Can the "standard" subprocess pipeline technique (e.g. http://docs.python.org/2/library/subprocess.html#replacing-shell-pipeline) be "upgraded" to two pipelines?

# How about
p1 = Popen(["cmd1"], stdout=PIPE, stderr=PIPE)
p2 = Popen(["cmd2"], stdin=p1.stdout)
p3 = Popen(["cmd3"], stdin=p1.stderr)
p1.stdout.close()  # Allow p1 to receive a SIGPIPE if p2 exits.
p1.stderr.close()
#p2.communicate()  # or p3.communicate()?

OK, it's actually a different use case, but the closest starting point seems to be the pipeline example. By the way, how does p2.communicate() in a "normal" pipeline drive p1? Here's the normal pipeline for reference:

# From Python docs
output=`dmesg | grep hda`
# becomes
p1 = Popen(["dmesg"], stdout=PIPE)
p2 = Popen(["grep", "hda"], stdin=p1.stdout, stdout=PIPE)
p1.stdout.close()  # Allow p1 to receive a SIGPIPE if p2 exits.
output = p2.communicate()[0]

I guess I'm ultimately interested in what kind of "process graphs" (or maybe just trees?) can communicate() support, but we'll leave the general case for another day.

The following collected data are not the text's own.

-- ==== Sys2Proof/Tests/Slice0.lean ====
section
/-! SUPPORT. The model's own tests and the witnesses of its statements' hypotheses. Expected results are the spec's:
the encodings of `spec/30_encoding.md` R79, the worked examples of `spec/42_field_access.md` R161 to R169, and the
vectors of `spec/95_test_vectors.md`. -/

set_option maxRecDepth 4000

open Sys2Proof Sys2Proof.Machine Sys2Proof.Claims

namespace Sys2Proof.Tests

/-! ## Encoding -/

theorem test_decode_update : decode [0b00000000#8] = .ok (.update, []) := by decide
theorem test_decode_getYaw : decode [0b00010000#8] = .ok (.getYaw, []) := by decide
theorem test_decode_getPitch : decode [0b00010001#8] = .ok (.getPitch, []) := by decide
theorem test_decode_getRoll : decode [0b00010010#8] = .ok (.getRoll, []) := by decide
theorem test_decode_getRatex : decode [0b00010011#8] = .ok (.getRatex, []) := by decide
theorem test_decode_getRatey : decode [0b00010100#8] = .ok (.getRatey, []) := by decide
theorem test_decode_getRatez : decode [0b00010101#8] = .ok (.getRatez, []) := by decide
theorem test_decode_getAccx : decode [0b00010110#8] = .ok (.getAccx, []) := by decide
theorem test_decode_getAccy : decode [0b00010111#8] = .ok (.getAccy, []) := by decide
theorem test_decode_getAccz : decode [0b00011000#8] = .ok (.getAccz, []) := by decide

/-- R80: one byte is read, the next is left. -/
theorem test_decode_leaves_rest : decode [0x14#8, 0xAA#8] = .ok (.getRatey, [0xAA#8]) := by decide

theorem test_decode_no_word : decode [] = .error .noWord := by decide

/-- L2.6: the reserved words that the spec names are rejected by name. -/
theorem test_decode_reserved :
    ∀ c ∈ [0x01#8, 0x0F#8, 0x19#8, 0x1F#8, 0x20#8, 0xFA#8, 0xFF#8],
      decodeWord c = .error (.reservedCommand c) ∧ reservedWord c = true := by decide

theorem test_decodeTableWord :
    decodeTableWord 8 0x00 = some .update ∧ decodeTableWord 8 0x18 = some .getAccz ∧
    decodeTableWord 8 0x19 = none := by decide

/-! ## Well-formedness: an ill-formed term for each check -/

theorem test_wellFormed_instr : Instr.update.wellFormed = true ∧ Instr.getAccz.wellFormed = true := by decide

theorem test_wellFormed_index_9_refused :
    (AsmCommand.getIndex 9).wellFormed = false ∧ assemble (.getIndex 9) = none := by decide

theorem test_wellFormed_record_lengths :
    recordWellFormed (List.replicate 40 0#8) = false ∧ recordWellFormed (List.replicate 42 0#8) = false ∧
    recordWellFormed (List.replicate 41 0#8) = true := by decide

/-- A buffer with an address past 40, with two entries of one address, and with falling addresses. -/
theorem test_memory_wf_refuses :
    Memory.wf [(41, 0)] = false ∧ Memory.wf [(3, 0), (3, 1)] = false ∧ Memory.wf [(4, 0), (3, 0)] = false ∧
    Memory.wf [(0, 0), (40, 0)] = true := by decide

/-! ## The checksum: L2.1 -/

theorem test_crc16_short :
    crc16 [] = 0x0000#16 ∧ crc16 [0x01#8] = 0x1021#16 ∧ crc16 [0xFA#8] = 0x4E55#16 ∧
    crc16 [0x12#8, 0x34#8] = 0x13C6#16 ∧ crc16 [0xFA#8, 0x00#8] = 0xFC0A#16 := by decide

/-- `00 01 02 ... 26`. -/
theorem test_crc16_ramp : crc16 ((List.range 39).map (BitVec.ofNat 8)) = 0x6C78#16 := by decide

theorem test_crc16_ones : crc16 (List.replicate 39 0xFF#8) = 0xA59C#16 := by decide

/-! ## Small states -/

/-- Record T's fields: 1.0 to 9.0. -/
def fieldsT : DecodedState :=
  ⟨0x3F800000#32, 0x40000000#32, 0x40400000#32, 0x40800000#32, 0x40A00000#32, 0x40C00000#32, 0x40E00000#32,
    0x41000000#32, 0x41100000#32⟩

/-- A state that holds record T's fields. -/
def holding (phase : Phase) (src cmds : List Byte) (agenda : List Turn) : State :=
  { State.reset with phase, src, cmds, agenda, x := fieldsT, rsp := 7#32 }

Update: Here's the baseline functionality. Without communicate(), create 2 threads reading from p1.stdout and p2.stdout. In the main process, inject input via p1.stdin.write(). The question is whether we can drive a 1-source, 2-sink graph using just communicate()

dan3
  • 2,528
  • 22
  • 20
  • related: [How do I write stderr to a file while using “tee” with a pipe?](http://stackoverflow.com/q/692000/4279) – jfs Oct 28 '13 at 09:39
  • Thanks... but I'm looking to nail down communicate() behaviour in Python – dan3 Oct 28 '13 at 10:24
  • here's a reverse example: [output from several subprocesses is collected via a single pipe in a single thread](http://stackoverflow.com/a/9745864/4279) i.e., `n-source -> 1-sink` – jfs Nov 15 '13 at 02:19

2 Answers2

2

You could use bash's process substitution:

from subprocess import check_call

check_call("cmd1 > >(cmd2) 2> >(cmd3)", shell=True, executable="/bin/bash")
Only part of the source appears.